Tous deux prendront la parole lors de la cérémonie prévue à partir de 17h00 (22h00 GMT) sur l’esplanade du centre des conventions de Carthagène des Indes, station balnéaire considérée comme la perle des Caraïbes (nord), en présence d’environ 2.500 personnes conviées à se vêtir de blanc, dont des victimes du conflit.

« Je ressens une grande émotion et une grande joie pour les Colombiens », a déclaré M. Santos dimanche. « Et je ressens un peu de peur pour le défi qui nous attend, de construire cette paix. Cela va requérir un très grand effort de tous les Colombiens », a-t-il souligné, selon un communiqué de la présidence.

Quinze chefs d’Etat latino-américains sont attendus, à commencer par le Cubain Raul Castro, arrivé dès dimanche et dont le pays a accueilli pendant presque quatre ans les pourparlers de paix, menés aussi sous les auspices de la Norvège, du Venezuela et du Chili.

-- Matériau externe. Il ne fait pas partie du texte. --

@[simp] theorem regs_wrB (s : State) (a : Nat) (b : Byte) : (s.wrB a b).regs = s.regs := rfl
@[simp] theorem staged_wrB (s : State) (a : Nat) (b : Byte) : (s.wrB a b).staged = s.staged := rfl
@[simp] theorem vc_wrB (s : State) (a : Nat) (b : Byte) : (s.wrB a b).vc = s.vc := rfl
@[simp] theorem sc_wrB (s : State) (a : Nat) (b : Byte) : (s.wrB a b).sc = s.sc := rfl
@[simp] theorem cmpLatch_wrB (s : State) (a : Nat) (b : Byte) : (s.wrB a b).cmpLatch = s.cmpLatch := rfl
@[simp] theorem startup_wrB (s : State) (a : Nat) (b : Byte) : (s.wrB a b).startup = s.startup := rfl
@[simp] theorem romOverlay_wrB (s : State) (a : Nat) (b : Byte) : (s.wrB a b).romOverlay = s.romOverlay := rfl
@[simp] theorem reqs_wrB (s : State) (a : Nat) (b : Byte) : (s.wrB a b).reqs = s.reqs := rfl
@[simp] theorem hops_wrB (s : State) (a : Nat) (b : Byte) : (s.wrB a b).hops = s.hops := rfl
@[simp] theorem nocRr_wrB (s : State) (a : Nat) (b : Byte) : (s.wrB a b).nocRr = s.nocRr := rfl
@[simp] theorem noRouter_wrB (s : State) (a : Nat) (b : Byte) : (s.wrB a b).noRouter = s.noRouter := rfl
@[simp] theorem traceQ_wrB (s : State) (a : Nat) (b : Byte) : (s.wrB a b).traceQ = s.traceQ := rfl
@[simp] theorem tgen_wrB (s : State) (a : Nat) (b : Byte) : (s.wrB a b).tgen = s.tgen := rfl
@[simp] theorem irqWin_wrB (s : State) (a : Nat) (b : Byte) : (s.wrB a b).irqWin = s.irqWin := rfl
@[simp] theorem irqHeld_wrB (s : State) (a : Nat) (b : Byte) : (s.wrB a b).irqHeld = s.irqHeld := rfl
@[simp] theorem dev_wrB (s : State) (a : Nat) (b : Byte) : (s.wrB a b).dev = s.dev := rfl
@[simp] theorem domSw_wrB (s : State) (a : Nat) (b : Byte) : (s.wrB a b).domSw = s.domSw := rfl
@[simp] theorem loadLines_wrB (s : State) (a : Nat) (b : Byte) : (s.wrB a b).loadLines = s.loadLines := rfl
@[simp] theorem ffs_wrB (s : State) (a : Nat) (b : Byte) : (s.wrB a b).ffs = s.ffs := rfl
@[simp] theorem ffWait_wrB (s : State) (a : Nat) (b : Byte) : (s.wrB a b).ffWait = s.ffWait := rfl
@[simp] theorem bregs_wrB (s : State) (a : Nat) (b : Byte) : (s.wrB a b).bregs = s.bregs := rfl
@[simp] theorem gpioAtt_wrB (s : State) (a : Nat) (b : Byte) : (s.wrB a b).gpioAtt = s.gpioAtt := rfl
@[simp] theorem laneAtt_wrB (s : State) (a : Nat) (b : Byte) : (s.wrB a b).laneAtt = s.laneAtt := rfl
@[simp] theorem strobe_wrB (s : State) (a : Nat) (b : Byte) : (s.wrB a b).strobe = s.strobe := rfl
@[simp] theorem owed_wrB (s : State) (a : Nat) (b : Byte) : (s.wrB a b).owed = s.owed := rfl
@[simp] theorem bayFrom_wrB (s : State) (a : Nat) (b : Byte) : (s.wrB a b).bayFrom = s.bayFrom := rfl
@[simp] theorem holds_wrB (s : State) (a : Nat) (b : Byte) : (s.wrB a b).holds = s.holds := rfl
@[simp] theorem fdiff_wrB (s : State) (a : Nat) (b : Byte) : (s.wrB a b).fdiff = s.fdiff := rfl
@[simp] theorem blkOut_wrB (s : State) (a : Nat) (b : Byte) : (s.wrB a b).blkOut = s.blkOut := rfl
@[simp] theorem blkWb_wrB (s : State) (a : Nat) (b : Byte) : (s.wrB a b).blkWb = s.blkWb := rfl
@[simp] theorem blkWin_wrB (s : State) (a : Nat) (b : Byte) : (s.wrB a b).blkWin = s.blkWin := rfl
@[simp] theorem spad_wrB (s : State) (a : Nat) (b : Byte) : (s.wrB a b).spad = s.spad := rfl
@[simp] theorem slices_wrB (s : State) (a : Nat) (b : Byte) : (s.wrB a b).slices = s.slices := rfl
@[simp] theorem missed_wrB (s : State) (a : Nat) (b : Byte) : (s.wrB a b).missed = s.missed := rfl
@[simp] theorem lanes_wrB (s : State) (a : Nat) (b : Byte) : (s.wrB a b).lanes = s.lanes := rfl
@[simp] theorem warp_wrB (s : State) (a : Nat) (b : Byte) : (s.wrB a b).warp = s.warp := rfl
@[simp] theorem disco_wrB (s : State) (a : Nat) (b : Byte) : (s.wrB a b).disco = s.disco := rfl
@[simp] theorem pcie_wrB (s : State) (a : Nat) (b : Byte) : (s.wrB a b).pcie = s.pcie := rfl
@[simp] theorem reed_wrB (s : State) (a : Nat) (b : Byte) : (s.wrB a b).reed = s.reed := rfl
@[simp] theorem mp_wrB (s : State) (a : Nat) (b : Byte) : (s.wrB a b).mp = s.mp := rfl
@[simp] theorem dramErr_wrB (s : State) (a : Nat) (b : Byte) : (s.wrB a b).dramErr = s.dramErr := rfl
@[simp] theorem dramDef_wrB (s : State) (a : Nat) (b : Byte) : (s.wrB a b).dramDef = s.dramDef := rfl
@[simp] theorem mpr_wrB (s : State) (a : Nat) (b : Byte) : (s.wrB a b).mpr = s.mpr := rfl
@[simp] theorem mcache_wrB (s : State) (a : Nat) (b : Byte) : (s.wrB a b).mcache = s.mcache := rfl
@[simp] theorem keys_wrB (s : State) (a : Nat) (b : Byte) : (s.wrB a b).keys = s.keys := rfl
@[simp] theorem cmds_wrB (s : State) (a : Nat) (b : Byte) : (s.wrB a b).cmds = s.cmds := rfl
@[simp] theorem slots_wrB (s : State) (a : Nat) (b : Byte) : (s.wrB a b).slots = s.slots := rfl
@[simp] theorem load_wrB (s : State) (a : Nat) (b : Byte) : (s.wrB a b).load = s.load := rfl
@[simp] theorem hdq_wrB (s : State) (a : Nat) (b : Byte) : (s.wrB a b).hdq = s.hdq := rfl
@[simp] theorem insts_wrB (s : State) (a : Nat) (b : Byte) : (s.wrB a b).insts = s.insts := rfl
@[simp] theorem lastInst_wrB (s : State) (a : Nat) (b : Byte) : (s.wrB a b).lastInst = s.lastInst := rfl
@[simp] theorem spools_wrB (s : State) (a : Nat) (b : Byte) : (s.wrB a b).spools = s.spools := rfl
@[simp] theorem moving_wrB (s : State) (a : Nat) (b : Byte) : (s.wrB a b).moving = s.moving := rfl
@[simp] theorem migs_wrB (s : State) (a : Nat) (b : Byte) : (s.wrB a b).migs = s.migs := rfl
@[simp] theorem capts_wrB (s : State) (a : Nat) (b : Byte) : (s.wrB a b).capts = s.capts := rfl
@[simp] theorem keepForm_wrB (s : State) (a : Nat) (b : Byte) : (s.wrB a b).keepForm = s.keepForm := rfl
@[simp] theorem lastEdge_wrB (s : State) (a : Nat) (b : Byte) : (s.wrB a b).lastEdge = s.lastEdge := rfl
@[simp] theorem blkByA_wrB (s : State) (a : Nat) (b : Byte) : (s.wrB a b).blkByA = s.blkByA := rfl
@[simp] theorem frozen_wrB (s : State) (a : Nat) (b : Byte) : (s.wrB a b).frozen = s.frozen := rfl
@[simp] theorem scrub_wrB (s : State) (a : Nat) (b : Byte) : (s.wrB a b).scrub = s.scrub := rfl
@[simp] theorem intake_wrB (s : State) (a : Nat) (b : Byte) : (s.wrB a b).intake = s.intake := rfl
@[simp] theorem bayq_wrB (s : State) (a : Nat) (b : Byte) : (s.wrB a b).bayq = s.bayq := rfl
@[simp] theorem occ_wrB (s : State) (a : Nat) (b : Byte) : (s.wrB a b).occ = s.occ := rfl
@[simp] theorem bist_wrB (s : State) (a : Nat) (b : Byte) : (s.wrB a b).bist = s.bist := rfl
@[simp] theorem dbg_wrB (s : State) (a : Nat) (b : Byte) : (s.wrB a b).dbg = s.dbg := rfl
@[simp] theorem gpio_wrB (s : State) (a : Nat) (b : Byte) : (s.wrB a b).gpio = s.gpio := rfl
@[simp] theorem vin_wrB (s : State) (a : Nat) (b : Byte) : (s.wrB a b).vin = s.vin := rfl
@[simp] theorem hot_wrB (s : State) (a : Nat) (b : Byte) : (s.wrB a b).hot = s.hot := rfl
@[simp] theorem limCap_wrB (s : State) (a : Nat) (b : Byte) : (s.wrB a b).limCap = s.limCap := rfl
@[simp] theorem retHold_wrB (s : State) (a : Nat) (b : Byte) : (s.wrB a b).retHold = s.retHold := rfl
@[simp] theorem deepWait_wrB (s : State) (a : Nat) (b : Byte) : (s.wrB a b).deepWait = s.deepWait := rfl
@[simp] theorem laneRail_wrB (s : State) (a : Nat) (b : Byte) : (s.wrB a b).laneRail = s.laneRail := rfl
@[simp] theorem freeCtr_wrB (s : State) (a : Nat) (b : Byte) : (s.wrB a b).freeCtr = s.freeCtr := rfl
@[simp] theorem out_wrB (s : State) (a : Nat) (b : Byte) : (s.wrB a b).out = s.out := rfl
@[simp] theorem pending_wrB (s : State) (a : Nat) (b : Byte) : (s.wrB a b).pending = s.pending := rfl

La paix signée avec un ‘baligrafo’

Parmi les autres personnalités invitées pour cet acte sans précédent figurent le secrétaire général de l’ONU, Ban Ki-moon; son homologue de l’Organisation des Etats américains (OEA), Luis Almagro; ainsi que les secrétaires d’Etat américain, John Kerry, et du Vatican, le cardinal Pietro Parolin.

La présidente du Fonds monétaire international (FMI), Christine Lagarde et son homologue de la Banque mondiale, Jim Yong Kim, assisteront également à la cérémonie, d’une durée de 70 minutes et retransmise en direct à la télévision.

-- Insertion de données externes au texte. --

/-- What becomes of a capture whose bytes have been written, or whose write failed. -/
def captureWritten (x : Capt) (e : Nat) (s : State) : State :=
  let s3 := if e ≠ 0 then engScramble initCfg x.dest x.bytes.length (captFreed x.bays s) else captFreed x.bays s
  if s3.migs.any (fun m => m.ticket == x.ticket) then
    (if e ≠ 0 then migFail x.ticket rMEMERR e s3 else updMig x.ticket (fun m => { m with part := 3 }) s3)
  else cmdEnd x.ticket (if e ≠ 0 then rMEMERR else rOK) e s3

theorem captFreed_proj {β : Type} (g : State → β) (h : ∀ (s : State) r, g { s with regs := r } = g s) (bays : List Nat) (s : State) :
    g (captFreed bays s) = g s := forL_proj g (fun _ _ s => (h _ _).trans (h s _)) s

theorem captFreed_free (bays : List Nat) (s : State) :
    ∀ b ∈ bays, (captFreed bays s).fld F.BAY_SCRUB_CAPBUSY b = 0 ∧ (captFreed bays s).fld F.BAY_BIST_CAPBUSY b = 0 := by
  have hscrub : ∀ b ∈ bays, (captFreed bays s).fld F.BAY_SCRUB_CAPBUSY b = 0 := forL_fld F.BAY_SCRUB_CAPBUSY id 0
    (fun b _ s => (fld_setFld_id _ _ _ _ _ _ _ _ (by decide)).trans (fld_setFld_same _ _ _ _ _))
    (fun b _ u s hne => (fld_setFld_id _ _ _ _ _ _ _ _ (by decide)).trans (fld_setFld_unit _ _ _ _ _ _ _ _ hne)) s
  have hbist : ∀ b ∈ bays, (captFreed bays s).fld F.BAY_BIST_CAPBUSY b = 0 := forL_fld F.BAY_BIST_CAPBUSY id 0
    (fun b _ s => fld_setFld_same _ _ _ _ _)
    (fun b _ u s hne => (fld_setFld_unit _ _ _ _ _ _ _ _ hne).trans (fld_setFld_id _ _ _ _ _ _ _ _ (by decide))) s
  exact fun b hb => ⟨hscrub b hb, hbist b hb⟩

section
variable {s : State}

theorem exec_capture_idle (h : cfgRuns s = false) : exec .captureStreamDone s = .next s := by
  have hexec : exec .captureStreamDone s = execCaptureStreamDone s := rfl
  rw [hexec, execCaptureStreamDone, h]
  rfl

theorem exec_capture (h : cfgRuns s = true) : exec .captureStreamDone s = .next (captureDone s) := by
  have hexec : exec .captureStreamDone s = execCaptureStreamDone s := rfl
  rw [hexec, execCaptureStreamDone, h]
  rfl

theorem captureStopped_none (h : s.capts = []) : captureStopped s = s := by rw [captureStopped, h]; rfl

theorem captureDone_none (h : s.capts = []) : captureDone s = s := by
  have hstop := captureStopped_none h
  unfold captureDone
  dsimp -iota only
  rw [hstop, h]

variable {x : Capt} {rest : List Capt} (hcapts : (captureStopped s).capts = x :: rest)
include hcapts

theorem captureDone_cons : captureDone s =
    if !x.wait.isEmpty || engWaits (captureStopped s) initCfg x.dest x.bytes.length then captureStopped s
    else match engWrite initCfg x.dest x.bytes { captureStopped s with capts := rest } with
      | (e, s1) => captureWritten x e s1 := by
  unfold captureDone
  generalize captureStopped s = u at hcapts ⊢
  dsimp -iota only
  rw [hcapts]
  rfl

theorem captureDone_waits (h : x.wait ≠ [] ∨ engWaits (captureStopped s) initCfg x.dest x.bytes.length = true) : captureDone s = captureStopped s := by
  rw [captureDone_cons hcapts, if_pos (by simpa using h)]

theorem captureDone_written {s1 : State} (hw : x.wait = []) (hgo : engWaits (captureStopped s) initCfg x.dest x.bytes.length = false)
    (he : engWrite initCfg x.dest x.bytes { captureStopped s with capts := rest } = (0, s1)) (hmig : ∀ m ∈ s1.migs, m.ticket ≠ x.ticket) :
    captureDone s = cmdEnd x.ticket rOK 0 (captFreed x.bays s1) := by
  have hany : (captFreed x.bays s1).migs.any (fun m => m.ticket == x.ticket) = false := by
    rw [captFreed_proj (·.migs) (fun _ _ => rfl)]
    simpa using hmig
  rw [captureDone_cons hcapts, hw, hgo, if_neg (by simp), he]
  dsimp only
  rw [captureWritten, if_neg (not_not.2 rfl), hany]
  rfl

end

theorem captFreed_ended (x : Capt) (s1 : State) :
    let t := cmdEnd x.ticket rOK 0 (captFreed x.bays s1)
    t.capts = s1.capts ∧ (∀ b ∈ x.bays, t.fld F.BAY_SCRUB_CAPBUSY b = 0 ∧ t.fld F.BAY_BIST_CAPBUSY b = 0) ∧
      (∀ c, cmdOf s1 x.ticket = some c → c.phase ≠ 3 → (cmdOf t x.ticket).map (fun y => (y.phase, y.res)) = some (3, rOK)) ∧ MemSame s1 t := by
  refine ⟨captFreed_proj (·.capts) (fun _ _ => rfl) _ _, captFreed_free x.bays s1, fun c hc hp => ?_,
    memSame_of_eq (captFreed_proj (·.mem) (fun _ _ => rfl) _ _) (captFreed_proj (·.ecc) (fun _ _ => rfl) _ _)⟩
  have hc' : cmdOf (captFreed x.bays s1) x.ticket = some c := (captFreed_proj (cmdOf · x.ticket) (fun _ _ => rfl) _ _).trans hc
  rw [cmdEnd_result hc' hp]
  rfl

/-! ### The restore (R331, R359) -/

/-- The cells from `a` on that a fold has set. -/
theorem get_foldl_set {α : Type} [Inhabited α] [DecidableEq α] (m : SMap α) (a : Nat) (v : Nat → α) {n j : Nat} (h : j < n) :
    ((List.range n).foldl (fun m i => m.set (a + i) (v i)) m).get (a + j) = v j := by
  induction n with
  | zero => omega
  | succ n ih =>
    rw [List.range_succ, List.foldl_append, List.foldl_cons, List.foldl_nil]
    by_cases e : j = n
    · rw [e, SMap.get_set_same]
    · rw [SMap.get_set_ne _ _ _ _ (by omega), ih (by omega)]

/-- The fields that a restore writes (R362). -/
def restoredFields : List Field :=
  [F.BAY_COEF_SEL_SEL, F.BAY_CTL_CLK_EN, F.BAY_COEF_ACT_ACT, F.BAY_COEF_ACT_PEND, F.BAY_SLICE_FLAG_OVF, F.BAY_SLICE_FLAG_YOV, F.BAY_STATUS_POISON]

theorem restoreStaged_eq (f : Field) (b act stg : Nat) (s : State) :
    ∃ x, restoreStaged f b act stg s = { s.setFld f b 0 act with staged := x } := by
  unfold restoreStaged
  dsimp only
  split
  · exact ⟨_, rfl⟩
  · exact ⟨_, rfl⟩

theorem restoreStaged_proj {β : Type} (g : State → β) (h : ∀ (s : State) r x, g { s with regs := r, staged := x } = g s) (f : Field)
    (b act stg : Nat) (s : State) : g (restoreStaged f b act stg s) = g s := by
  obtain ⟨x, hx⟩ := restoreStaged_eq f b act stg s
  rw [hx]
  exact h s _ _

theorem fld_restoreStaged {f q : Field} (h : q.id ≠ f.id) (b act stg : Nat) (s : State) (u i : Nat) :
    (restoreStaged f b act stg s).fld q u i = s.fld q u i := by
  obtain ⟨x, hx⟩ := restoreStaged_eq f b act stg s
  rw [hx]
  exact fld_setFld_id _ _ _ _ _ _ _ _ h

theorem controlRestore_proj {β : Type} (g : State → β) (h : ∀ (s : State) r x, g { s with regs := r, staged := x } = g s) (b : Nat) (r : List Byte)
    (s : State) : g (controlRestore b r s) = g s := by
  have hset : ∀ (s : State) f v, g (s.setFld f b 0 v) = g s := fun s f v => h s _ s.staged
  exact (forL_proj g (fun x _ s => hset s x.1 x.2) _).trans ((restoreStaged_proj g h _ _ _ _ _).trans (restoreStaged_proj g h _ _ _ _ _))

theorem fld_controlRestore {q : Field} (hq : ∀ f ∈ restoredFields, q.id ≠ f.id) (b : Nat) (r : List Byte) (s : State) (u i : Nat) :
    (controlRestore b r s).fld q u i = s.fld q u i := by
  refine (forL_proj (fun s => s.fld q u i) (fun x hx s => fld_setFld_id _ _ _ _ _ _ _ _ (hq x.1 ?_)) _).trans
    ((fld_restoreStaged (hq _ (by simp [restoredFields])) _ _ _ _ _ _).trans (fld_restoreStaged (hq _ (by simp [restoredFields])) _ _ _ _ _ _))
  simp only [List.mem_cons, List.not_mem_nil, or_false] at hx
  rcases hx with rfl | rfl | rfl | rfl | rfl <;> simp [restoredFields]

Au total, 27 ministres des Affaires étrangères, dont le Norvégien Borge Brende, ainsi que l’ex-roi d’Espagne Juan Carlos, les ex-présidents uruguayen José Mujica et mexicain Ernesto Zedillo, l’ancien chef du gouvernement espagnol Felipe Gonzalez et l’ex-secrétaire général de l’ONU Kofi Annan, seront aussi présents.

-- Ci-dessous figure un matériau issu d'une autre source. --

-- ==== Sys2Proof/Decode.lean ====
section
/-! DEFINITION. Decoding and encoding (30_encoding.md): the byte order of 16-bit fields, the opcode lookup, the operand
fields of each mnemonic in fetch order, the decoder over any bytes, the encoder, and the reference opcode assignment of
R85. The operand sequence is written once, over any source of bytes, and read here from a list and in
Machine/Fetch.lean from memory. -/

namespace Sys2Proof

/-- The 16-bit value of two consecutive bytes, the one at the lower address more significant (20_memory.md R52). -/
def be16 (hi lo : Byte) : Word := hi ++ lo

/-- `v[15:8]`, the byte stored at the lower address (20_memory.md R52). -/
def hiByte (v : Word) : Byte := v.extractLsb' 8 8

/-- `v[7:0]`, the byte stored at the higher address (20_memory.md R52). -/
def loByte (v : Word) : Byte := v.extractLsb' 0 8

/-- The mnemonic an opcode byte selects, the whole byte compared with each `OPCODE(m)` in the order of 40_cycle.md
R105; none for an unassigned byte (30_encoding.md R86, R87). -/
def lookupOpcode (m : OpcodeMap) (op : Byte) : Option Mnemonic :=
  if op = m.movLitReg then some .movLitReg
  else if op = m.movRegReg then some .movRegReg
  else if op = m.movRegMem then some .movRegMem
  else if op = m.movMemReg then some .movMemReg
  else if op = m.addRegReg then some .addRegReg
  else if op = m.jmpNotEq then some .jmpNotEq
  else if op = m.pshLit then some .pshLit
  else if op = m.pshReg then some .pshReg
  else if op = m.pop then some .pop
  else none

/-- The length in bytes of an instruction of this mnemonic, its opcode byte included (30_encoding.md R84, R85). -/
def instrLength : Mnemonic → Nat
  | .movLitReg => 4
  | .movRegReg => 3
  | .movRegMem => 4
  | .movMemReg => 4
  | .addRegReg => 3
  | .jmpNotEq => 5
  | .pshLit => 3
  | .pshReg => 2
  | .pop => 2

/-- The operand fields of a mnemonic, consumed in order by the two operand primitives (30_encoding.md R80, R85), from
any source `σ` of bytes whose reads may stop with an `ε`: `f8` consumes a `reg8`, `f16` a `lit16` or an `addr16`. -/
def readOperands {σ ε : Type} (f8 : σ → Except ε (Byte × σ)) (f16 : σ → Except ε (Word × σ)) :
    Mnemonic → σ → Except ε (Instr × σ)
  | .movLitReg, s => do
    let (lit, s) ← f16 s
    let (dst, s) ← f8 s
    return (.movLitReg lit dst, s)
  | .movRegReg, s => do
    let (src, s) ← f8 s
    let (dst, s) ← f8 s
    return (.movRegReg src dst, s)
  | .movRegMem, s => do
    let (src, s) ← f8 s
    let (addr, s) ← f16 s
    return (.movRegMem src addr, s)
  | .movMemReg, s => do
    let (addr, s) ← f16 s
    let (dst, s) ← f8 s
    return (.movMemReg addr dst, s)
  | .addRegReg, s => do
    let (fst, s) ← f8 s
    let (snd, s) ← f8 s
    return (.addRegReg fst snd, s)
  | .jmpNotEq, s => do
    let (lit, s) ← f16 s
    let (target, s) ← f16 s
    return (.jmpNotEq lit target, s)
  | .pshLit, s => do
    let (lit, s) ← f16 s
    return (.pshLit lit, s)
  | .pshReg, s => do
    let (src, s) ← f8 s
    return (.pshReg src, s)
  | .pop, s => do
    let (dst, s) ← f8 s
    return (.pop dst, s)

/-- Why bytes are not an instruction. -/
inductive DecodeError where
  /-- There is no opcode byte. -/
  | noByte
  /-- The opcode byte matches no mnemonic (30_encoding.md R87). -/
  | unassigned (op : Byte)
  /-- The opcode byte is assigned, and the bytes end before its last operand byte. -/
  | truncated (mnemonic : Mnemonic)
  deriving DecidableEq, Repr

/-- Consume one byte of a list. -/
def takeByte {ε : Type} (short : ε) : List Byte → Except ε (Byte × List Byte)
  | b :: rest => .ok (b, rest)
  | [] => .error short

/-- Consume two bytes of a list as a big-endian word (30_encoding.md R82). -/
def takeWord {ε : Type} (short : ε) : List Byte → Except ε (Word × List Byte)
  | hi :: lo :: rest => .ok (be16 hi lo, rest)
  | _ => .error short

/-- The decoder: an opcode byte and its operand fields, and the bytes after the instruction; any other bytes are
rejected by name (30_encoding.md R80, R86). -/
def decode (m : OpcodeMap) : List Byte → Except DecodeError (Instr × List Byte)
  | [] => .error .noByte
  | op :: rest =>
    match lookupOpcode m op with
    | none => .error (.unassigned op)
    | some mn => readOperands (takeByte (.truncated mn)) (takeWord (.truncated mn)) mn rest

/-- The bytes of an instruction, in fetch order (30_encoding.md R84). -/
def encode (m : OpcodeMap) : Instr → List Byte
  | .movLitReg lit dst => [m.movLitReg, hiByte lit, loByte lit, dst]
  | .movRegReg src dst => [m.movRegReg, src, dst]
  | .movRegMem src addr => [m.movRegMem, src, hiByte addr, loByte addr]
  | .movMemReg addr dst => [m.movMemReg, hiByte addr, loByte addr, dst]
  | .addRegReg fst snd => [m.addRegReg, fst, snd]
  | .jmpNotEq lit target => [m.jmpNotEq, hiByte lit, loByte lit, hiByte target, loByte target]
  | .pshLit lit => [m.pshLit, hiByte lit, loByte lit]
  | .pshReg src => [m.pshReg, src]
  | .pop dst => [m.pop, dst]

/-- The reference opcode assignment of 30_encoding.md R85. PRESUMED, unsafe: the spec recalls it from outside its source
(92_eei_decisions.md D3; assumption log 3). -/
def referenceOpcodes : OpcodeMap where
  movLitReg := 0x10
  movRegReg := 0x11
  movRegMem := 0x12
  movMemReg := 0x13
  addRegReg := 0x14
  jmpNotEq := 0x15
  pshLit := 0x17
  pshReg := 0x18
  pop := 0x1A

/-- The bytes of the number `w` in the opcode table's numbering, most significant first: an instruction of `n` bytes is
the bit string `B0 ++ B1 ++ ... ++ B(n-1)`, so `B0` is bits `[8n-1 : 8n-8]` (30_encoding.md R84; assumption log 14). -/
def tableBytes : Nat → Nat → List Byte
  | 0, _ => []
  | n + 1, w => BitVec.ofNat 8 (w / 256 ^ n) :: tableBytes n w

/-- The five bytes, the longest length of 30_encoding.md R84, of an instruction of the opcode table given by its first
`nbits` bits: the bytes after them are zero. -/
def tableInstrBytes (nbits w : Nat) : List Byte :=
  (tableBytes ((nbits + 7) / 8) w ++ List.replicate 5 0).take 5

/-- The instruction the decoder reads, under the reference assignment, from an instruction whose bits are `w` in the
opcode table's numbering. -/
def decodeTableWord (nbits w : Nat) : Option Instr :=
  match decode referenceOpcodes (tableInstrBytes nbits w) with
  | .ok (i, _) => some i
  | .error _ => none

end Sys2Proof
end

M. Brende, dont le pays a été l’un des facilitateurs des pourparlers de paix, a salué dimanche soir, lors d’une interview avec l’AFP, cet « accord historique » et « très complet », tout en avertissant que « mettre en oeuvre tout ce qui a été convenu va demander beaucoup de leadership ».

La cérémonie sera précédée à 08h00 (13h00 GMT) d’un hommage de M. Santos aux forces de l’ordre. Puis à 12h00, le cardinal Parolin mènera, en l’église San Pedro Claver, « une prière pour la réconciliation de tous les Colombiens », reprise au même moment dans « tous les lieux de culte » du pays. Un déjeuner réunira ensuite le président colombien et les hauts dirigeants présents.

M. Santos signera l’accord de paix avec un « baligrafo », stylo fabriqué à partir d’une balle de mitraillette ou de fusil, utilisée pendant le conflit, et qui porte l’inscription: « Les balles ont écrit notre passé. L’éducation notre avenir ». Il en offrira ensuite un à chaque chef d’Etat et au secrétaire général de l’ONU.

Les Farc, issues en 1964 d’une insurrection paysanne et qui comptent encore environ 7.000 combattants armés, ont ratifié l’accord de paix vendredi lors de leur Conférence nationale, organisée à El Diamante, au coeur de leur fief historique du Caguan (sud-est).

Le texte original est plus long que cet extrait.